Extracted records
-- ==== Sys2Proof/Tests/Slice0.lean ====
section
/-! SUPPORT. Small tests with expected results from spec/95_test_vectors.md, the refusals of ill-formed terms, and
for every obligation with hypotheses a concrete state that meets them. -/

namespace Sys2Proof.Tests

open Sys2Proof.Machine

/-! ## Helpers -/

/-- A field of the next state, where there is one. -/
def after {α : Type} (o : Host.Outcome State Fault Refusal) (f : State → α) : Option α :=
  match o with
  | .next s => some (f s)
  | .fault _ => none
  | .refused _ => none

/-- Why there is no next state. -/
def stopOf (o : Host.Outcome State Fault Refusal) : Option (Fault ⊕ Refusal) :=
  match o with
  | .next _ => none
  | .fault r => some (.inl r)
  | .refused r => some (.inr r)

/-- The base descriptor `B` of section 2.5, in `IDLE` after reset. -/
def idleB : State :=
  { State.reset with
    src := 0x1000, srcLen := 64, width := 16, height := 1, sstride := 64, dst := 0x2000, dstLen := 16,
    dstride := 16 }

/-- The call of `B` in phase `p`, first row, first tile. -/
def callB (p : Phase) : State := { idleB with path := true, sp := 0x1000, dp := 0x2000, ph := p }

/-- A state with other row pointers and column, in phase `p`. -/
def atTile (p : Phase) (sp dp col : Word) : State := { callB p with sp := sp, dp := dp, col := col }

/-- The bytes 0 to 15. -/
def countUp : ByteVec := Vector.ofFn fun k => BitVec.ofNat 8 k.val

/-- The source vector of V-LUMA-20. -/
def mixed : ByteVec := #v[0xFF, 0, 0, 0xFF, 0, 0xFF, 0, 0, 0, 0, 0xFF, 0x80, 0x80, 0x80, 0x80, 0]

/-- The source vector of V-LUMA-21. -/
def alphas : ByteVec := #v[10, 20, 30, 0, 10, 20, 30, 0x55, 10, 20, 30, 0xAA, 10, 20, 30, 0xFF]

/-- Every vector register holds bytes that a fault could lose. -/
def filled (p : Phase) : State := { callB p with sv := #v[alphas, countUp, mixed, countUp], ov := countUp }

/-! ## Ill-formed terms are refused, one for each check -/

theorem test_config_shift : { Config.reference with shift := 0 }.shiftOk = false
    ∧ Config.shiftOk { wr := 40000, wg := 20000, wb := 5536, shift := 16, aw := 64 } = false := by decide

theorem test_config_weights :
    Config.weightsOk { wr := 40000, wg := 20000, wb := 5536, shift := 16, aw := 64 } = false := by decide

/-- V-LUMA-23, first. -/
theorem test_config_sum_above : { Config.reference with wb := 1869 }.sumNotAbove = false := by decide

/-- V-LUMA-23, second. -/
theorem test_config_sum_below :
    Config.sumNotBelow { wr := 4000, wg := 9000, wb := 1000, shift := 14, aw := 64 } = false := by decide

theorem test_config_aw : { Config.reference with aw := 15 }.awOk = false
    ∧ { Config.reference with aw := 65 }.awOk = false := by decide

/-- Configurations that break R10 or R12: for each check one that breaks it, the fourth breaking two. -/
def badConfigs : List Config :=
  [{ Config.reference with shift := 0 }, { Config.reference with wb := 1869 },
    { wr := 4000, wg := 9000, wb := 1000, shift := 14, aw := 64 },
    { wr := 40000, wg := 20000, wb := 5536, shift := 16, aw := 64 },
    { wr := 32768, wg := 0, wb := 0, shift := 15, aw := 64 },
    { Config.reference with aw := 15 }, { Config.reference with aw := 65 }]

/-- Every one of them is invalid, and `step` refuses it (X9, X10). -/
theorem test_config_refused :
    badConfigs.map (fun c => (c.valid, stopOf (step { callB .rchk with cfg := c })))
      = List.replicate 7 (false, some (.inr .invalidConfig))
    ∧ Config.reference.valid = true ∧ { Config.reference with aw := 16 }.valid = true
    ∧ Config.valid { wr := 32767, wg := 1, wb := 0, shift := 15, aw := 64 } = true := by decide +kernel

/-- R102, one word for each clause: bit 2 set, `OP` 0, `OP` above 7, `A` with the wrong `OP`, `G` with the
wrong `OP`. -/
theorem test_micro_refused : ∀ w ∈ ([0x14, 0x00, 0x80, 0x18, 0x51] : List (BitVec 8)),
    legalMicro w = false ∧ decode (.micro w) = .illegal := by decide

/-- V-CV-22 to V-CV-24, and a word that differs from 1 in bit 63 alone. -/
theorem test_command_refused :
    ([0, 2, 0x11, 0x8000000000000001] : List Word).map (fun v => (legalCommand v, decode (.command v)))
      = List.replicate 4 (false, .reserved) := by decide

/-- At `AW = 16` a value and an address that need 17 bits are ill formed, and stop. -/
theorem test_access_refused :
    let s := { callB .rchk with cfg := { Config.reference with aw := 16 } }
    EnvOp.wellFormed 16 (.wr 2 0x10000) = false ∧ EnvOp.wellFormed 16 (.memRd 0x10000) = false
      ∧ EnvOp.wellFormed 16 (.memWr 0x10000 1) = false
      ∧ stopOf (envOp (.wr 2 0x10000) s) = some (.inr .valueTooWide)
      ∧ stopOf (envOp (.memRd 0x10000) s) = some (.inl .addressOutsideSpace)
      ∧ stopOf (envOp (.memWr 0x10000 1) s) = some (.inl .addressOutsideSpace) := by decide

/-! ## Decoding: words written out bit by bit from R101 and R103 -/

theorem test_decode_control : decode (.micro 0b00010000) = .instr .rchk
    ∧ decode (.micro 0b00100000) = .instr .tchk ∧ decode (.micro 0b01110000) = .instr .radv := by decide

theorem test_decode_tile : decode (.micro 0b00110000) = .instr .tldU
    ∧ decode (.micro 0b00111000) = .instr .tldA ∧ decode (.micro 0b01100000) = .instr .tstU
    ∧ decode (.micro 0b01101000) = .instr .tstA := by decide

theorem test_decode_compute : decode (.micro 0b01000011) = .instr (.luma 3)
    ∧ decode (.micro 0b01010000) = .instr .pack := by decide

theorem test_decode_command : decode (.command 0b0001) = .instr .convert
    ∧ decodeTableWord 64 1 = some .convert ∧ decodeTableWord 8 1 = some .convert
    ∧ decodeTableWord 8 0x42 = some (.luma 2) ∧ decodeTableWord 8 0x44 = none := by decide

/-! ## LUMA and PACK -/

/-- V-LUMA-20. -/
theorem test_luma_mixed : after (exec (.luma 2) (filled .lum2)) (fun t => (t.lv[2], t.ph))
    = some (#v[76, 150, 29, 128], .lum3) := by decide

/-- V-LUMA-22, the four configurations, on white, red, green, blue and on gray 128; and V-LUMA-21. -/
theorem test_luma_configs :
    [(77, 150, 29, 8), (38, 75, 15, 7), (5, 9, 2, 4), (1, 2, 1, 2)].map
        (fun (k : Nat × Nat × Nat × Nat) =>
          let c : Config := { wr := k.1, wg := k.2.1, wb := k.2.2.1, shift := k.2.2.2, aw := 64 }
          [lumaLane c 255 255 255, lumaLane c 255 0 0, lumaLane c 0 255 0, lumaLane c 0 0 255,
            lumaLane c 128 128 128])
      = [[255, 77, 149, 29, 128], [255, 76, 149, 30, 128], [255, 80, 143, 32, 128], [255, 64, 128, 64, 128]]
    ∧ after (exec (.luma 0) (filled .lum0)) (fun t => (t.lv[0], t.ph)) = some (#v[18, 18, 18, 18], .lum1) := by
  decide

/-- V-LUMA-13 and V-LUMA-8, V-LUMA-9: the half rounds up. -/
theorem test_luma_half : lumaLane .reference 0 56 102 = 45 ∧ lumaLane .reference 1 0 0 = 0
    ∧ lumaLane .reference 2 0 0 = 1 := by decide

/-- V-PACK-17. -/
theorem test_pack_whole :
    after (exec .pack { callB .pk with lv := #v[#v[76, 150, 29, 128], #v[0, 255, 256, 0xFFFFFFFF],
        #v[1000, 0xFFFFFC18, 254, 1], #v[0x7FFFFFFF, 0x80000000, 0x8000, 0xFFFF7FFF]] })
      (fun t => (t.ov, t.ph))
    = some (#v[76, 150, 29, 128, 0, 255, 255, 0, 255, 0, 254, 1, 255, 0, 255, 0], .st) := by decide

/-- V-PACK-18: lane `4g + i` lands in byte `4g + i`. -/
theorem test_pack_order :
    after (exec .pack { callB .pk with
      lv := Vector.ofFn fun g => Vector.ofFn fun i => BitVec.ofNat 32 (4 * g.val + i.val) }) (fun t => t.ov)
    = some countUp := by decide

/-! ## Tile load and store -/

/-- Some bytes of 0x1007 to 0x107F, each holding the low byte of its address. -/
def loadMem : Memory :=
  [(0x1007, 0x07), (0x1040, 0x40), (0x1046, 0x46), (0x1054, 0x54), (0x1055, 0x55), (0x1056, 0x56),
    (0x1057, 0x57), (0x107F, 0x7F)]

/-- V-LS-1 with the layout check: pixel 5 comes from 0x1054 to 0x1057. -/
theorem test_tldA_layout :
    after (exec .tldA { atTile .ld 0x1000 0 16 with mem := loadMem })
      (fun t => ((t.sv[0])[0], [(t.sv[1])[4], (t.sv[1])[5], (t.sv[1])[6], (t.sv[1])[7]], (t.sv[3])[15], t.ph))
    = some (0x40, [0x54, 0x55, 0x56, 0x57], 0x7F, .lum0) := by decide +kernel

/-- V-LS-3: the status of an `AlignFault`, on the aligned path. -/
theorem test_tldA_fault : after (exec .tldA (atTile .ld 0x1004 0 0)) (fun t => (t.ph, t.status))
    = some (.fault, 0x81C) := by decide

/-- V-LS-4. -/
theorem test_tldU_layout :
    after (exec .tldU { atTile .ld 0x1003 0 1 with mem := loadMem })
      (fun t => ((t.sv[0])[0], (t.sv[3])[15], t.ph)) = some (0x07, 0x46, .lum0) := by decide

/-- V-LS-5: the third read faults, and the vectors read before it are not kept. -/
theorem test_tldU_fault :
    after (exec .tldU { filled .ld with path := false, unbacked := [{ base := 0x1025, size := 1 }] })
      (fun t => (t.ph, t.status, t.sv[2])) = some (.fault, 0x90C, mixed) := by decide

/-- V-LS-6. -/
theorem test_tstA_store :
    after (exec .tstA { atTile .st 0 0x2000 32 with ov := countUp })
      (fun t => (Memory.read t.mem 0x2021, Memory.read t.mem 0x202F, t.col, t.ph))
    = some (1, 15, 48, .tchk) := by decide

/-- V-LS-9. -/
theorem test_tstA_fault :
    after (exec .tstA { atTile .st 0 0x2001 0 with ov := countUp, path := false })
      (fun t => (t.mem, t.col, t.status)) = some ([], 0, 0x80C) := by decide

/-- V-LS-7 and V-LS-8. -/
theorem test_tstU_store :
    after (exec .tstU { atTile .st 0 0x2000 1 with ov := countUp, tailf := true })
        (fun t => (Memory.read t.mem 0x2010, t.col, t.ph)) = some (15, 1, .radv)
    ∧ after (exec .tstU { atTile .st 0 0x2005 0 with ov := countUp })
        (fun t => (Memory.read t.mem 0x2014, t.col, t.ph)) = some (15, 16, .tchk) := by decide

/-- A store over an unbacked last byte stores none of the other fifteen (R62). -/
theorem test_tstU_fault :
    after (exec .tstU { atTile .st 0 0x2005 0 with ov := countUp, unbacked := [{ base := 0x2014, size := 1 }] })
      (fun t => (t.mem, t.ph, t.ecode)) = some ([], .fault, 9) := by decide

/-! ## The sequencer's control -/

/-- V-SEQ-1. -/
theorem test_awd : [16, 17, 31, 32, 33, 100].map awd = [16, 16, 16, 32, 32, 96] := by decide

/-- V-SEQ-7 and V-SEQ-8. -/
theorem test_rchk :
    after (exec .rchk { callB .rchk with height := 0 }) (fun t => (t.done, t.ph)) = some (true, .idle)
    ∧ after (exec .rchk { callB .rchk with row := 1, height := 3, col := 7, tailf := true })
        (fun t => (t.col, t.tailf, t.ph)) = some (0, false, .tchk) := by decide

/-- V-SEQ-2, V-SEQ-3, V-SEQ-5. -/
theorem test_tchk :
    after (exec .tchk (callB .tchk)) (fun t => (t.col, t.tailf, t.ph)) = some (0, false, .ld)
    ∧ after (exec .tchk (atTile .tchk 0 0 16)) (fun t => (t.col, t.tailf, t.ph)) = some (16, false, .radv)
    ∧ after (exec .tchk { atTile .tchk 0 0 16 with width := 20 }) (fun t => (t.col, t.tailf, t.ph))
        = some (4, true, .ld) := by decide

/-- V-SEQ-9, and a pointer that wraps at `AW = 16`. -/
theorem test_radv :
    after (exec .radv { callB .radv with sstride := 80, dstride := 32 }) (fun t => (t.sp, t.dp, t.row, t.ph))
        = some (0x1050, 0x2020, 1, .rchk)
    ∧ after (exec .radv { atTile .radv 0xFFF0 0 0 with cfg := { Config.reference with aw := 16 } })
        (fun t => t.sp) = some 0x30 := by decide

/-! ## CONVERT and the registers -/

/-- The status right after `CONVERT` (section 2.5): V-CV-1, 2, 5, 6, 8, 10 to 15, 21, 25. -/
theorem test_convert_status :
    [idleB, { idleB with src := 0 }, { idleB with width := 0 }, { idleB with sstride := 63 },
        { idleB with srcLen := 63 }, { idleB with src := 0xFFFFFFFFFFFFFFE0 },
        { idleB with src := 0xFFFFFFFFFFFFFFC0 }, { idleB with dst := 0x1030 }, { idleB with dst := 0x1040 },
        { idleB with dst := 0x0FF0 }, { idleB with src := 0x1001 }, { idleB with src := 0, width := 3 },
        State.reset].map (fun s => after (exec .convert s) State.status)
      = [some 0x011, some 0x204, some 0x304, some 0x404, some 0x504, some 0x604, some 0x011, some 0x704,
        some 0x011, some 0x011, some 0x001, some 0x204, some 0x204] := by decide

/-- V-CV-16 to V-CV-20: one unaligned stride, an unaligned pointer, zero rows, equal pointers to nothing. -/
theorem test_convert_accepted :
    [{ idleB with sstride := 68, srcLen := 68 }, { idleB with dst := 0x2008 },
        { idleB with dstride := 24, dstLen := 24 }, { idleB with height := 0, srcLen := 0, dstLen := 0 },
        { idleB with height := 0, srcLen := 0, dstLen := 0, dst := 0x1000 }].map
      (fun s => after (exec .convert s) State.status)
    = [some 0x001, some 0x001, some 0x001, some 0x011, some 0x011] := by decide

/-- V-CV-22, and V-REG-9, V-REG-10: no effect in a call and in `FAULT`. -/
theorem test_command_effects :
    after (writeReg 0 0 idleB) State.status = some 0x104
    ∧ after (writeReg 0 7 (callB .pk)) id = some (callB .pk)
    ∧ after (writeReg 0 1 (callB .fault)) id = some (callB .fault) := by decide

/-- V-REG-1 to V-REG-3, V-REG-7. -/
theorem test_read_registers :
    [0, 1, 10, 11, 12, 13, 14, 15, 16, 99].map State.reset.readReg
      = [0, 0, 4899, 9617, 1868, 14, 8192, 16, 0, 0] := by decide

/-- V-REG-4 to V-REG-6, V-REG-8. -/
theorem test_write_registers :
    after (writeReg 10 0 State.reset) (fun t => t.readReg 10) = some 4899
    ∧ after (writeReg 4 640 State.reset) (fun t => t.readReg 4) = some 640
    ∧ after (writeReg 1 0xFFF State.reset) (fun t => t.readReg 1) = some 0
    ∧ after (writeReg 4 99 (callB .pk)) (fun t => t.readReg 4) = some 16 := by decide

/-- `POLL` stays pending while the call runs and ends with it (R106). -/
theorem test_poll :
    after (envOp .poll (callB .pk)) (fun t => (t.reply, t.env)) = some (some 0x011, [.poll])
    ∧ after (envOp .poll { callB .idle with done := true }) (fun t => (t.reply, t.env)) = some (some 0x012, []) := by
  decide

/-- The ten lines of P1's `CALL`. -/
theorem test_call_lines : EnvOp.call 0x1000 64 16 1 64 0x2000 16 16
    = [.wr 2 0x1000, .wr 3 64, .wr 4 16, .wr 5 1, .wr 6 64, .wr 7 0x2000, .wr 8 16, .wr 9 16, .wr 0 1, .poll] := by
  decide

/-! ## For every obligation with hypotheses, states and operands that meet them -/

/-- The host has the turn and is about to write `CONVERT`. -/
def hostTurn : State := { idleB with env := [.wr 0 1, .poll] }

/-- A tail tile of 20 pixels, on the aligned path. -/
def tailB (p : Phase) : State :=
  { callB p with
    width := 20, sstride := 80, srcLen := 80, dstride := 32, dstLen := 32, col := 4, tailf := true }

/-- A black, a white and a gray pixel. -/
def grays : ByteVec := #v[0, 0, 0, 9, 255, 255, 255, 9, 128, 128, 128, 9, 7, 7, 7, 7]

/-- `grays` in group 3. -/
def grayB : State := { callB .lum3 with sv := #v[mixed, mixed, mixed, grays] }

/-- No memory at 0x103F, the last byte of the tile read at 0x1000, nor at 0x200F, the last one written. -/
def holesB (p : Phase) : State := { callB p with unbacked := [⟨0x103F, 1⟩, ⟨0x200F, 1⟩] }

Requirement
Each line from the beginning of the entries to the line with "## Helpers -/" must be repeated exactly, with both end lines kept and no other lines given.

Answer to the problem
-- ==== Sys2Proof/Tests/Slice0.lean ====
section
/-! SUPPORT. Small tests with expected results from spec/95_test_vectors.md, the refusals of ill-formed terms, and
for every obligation with hypotheses a concrete state that meets them. -/

namespace Sys2Proof.Tests

open Sys2Proof.Machine

/-! ## Helpers -/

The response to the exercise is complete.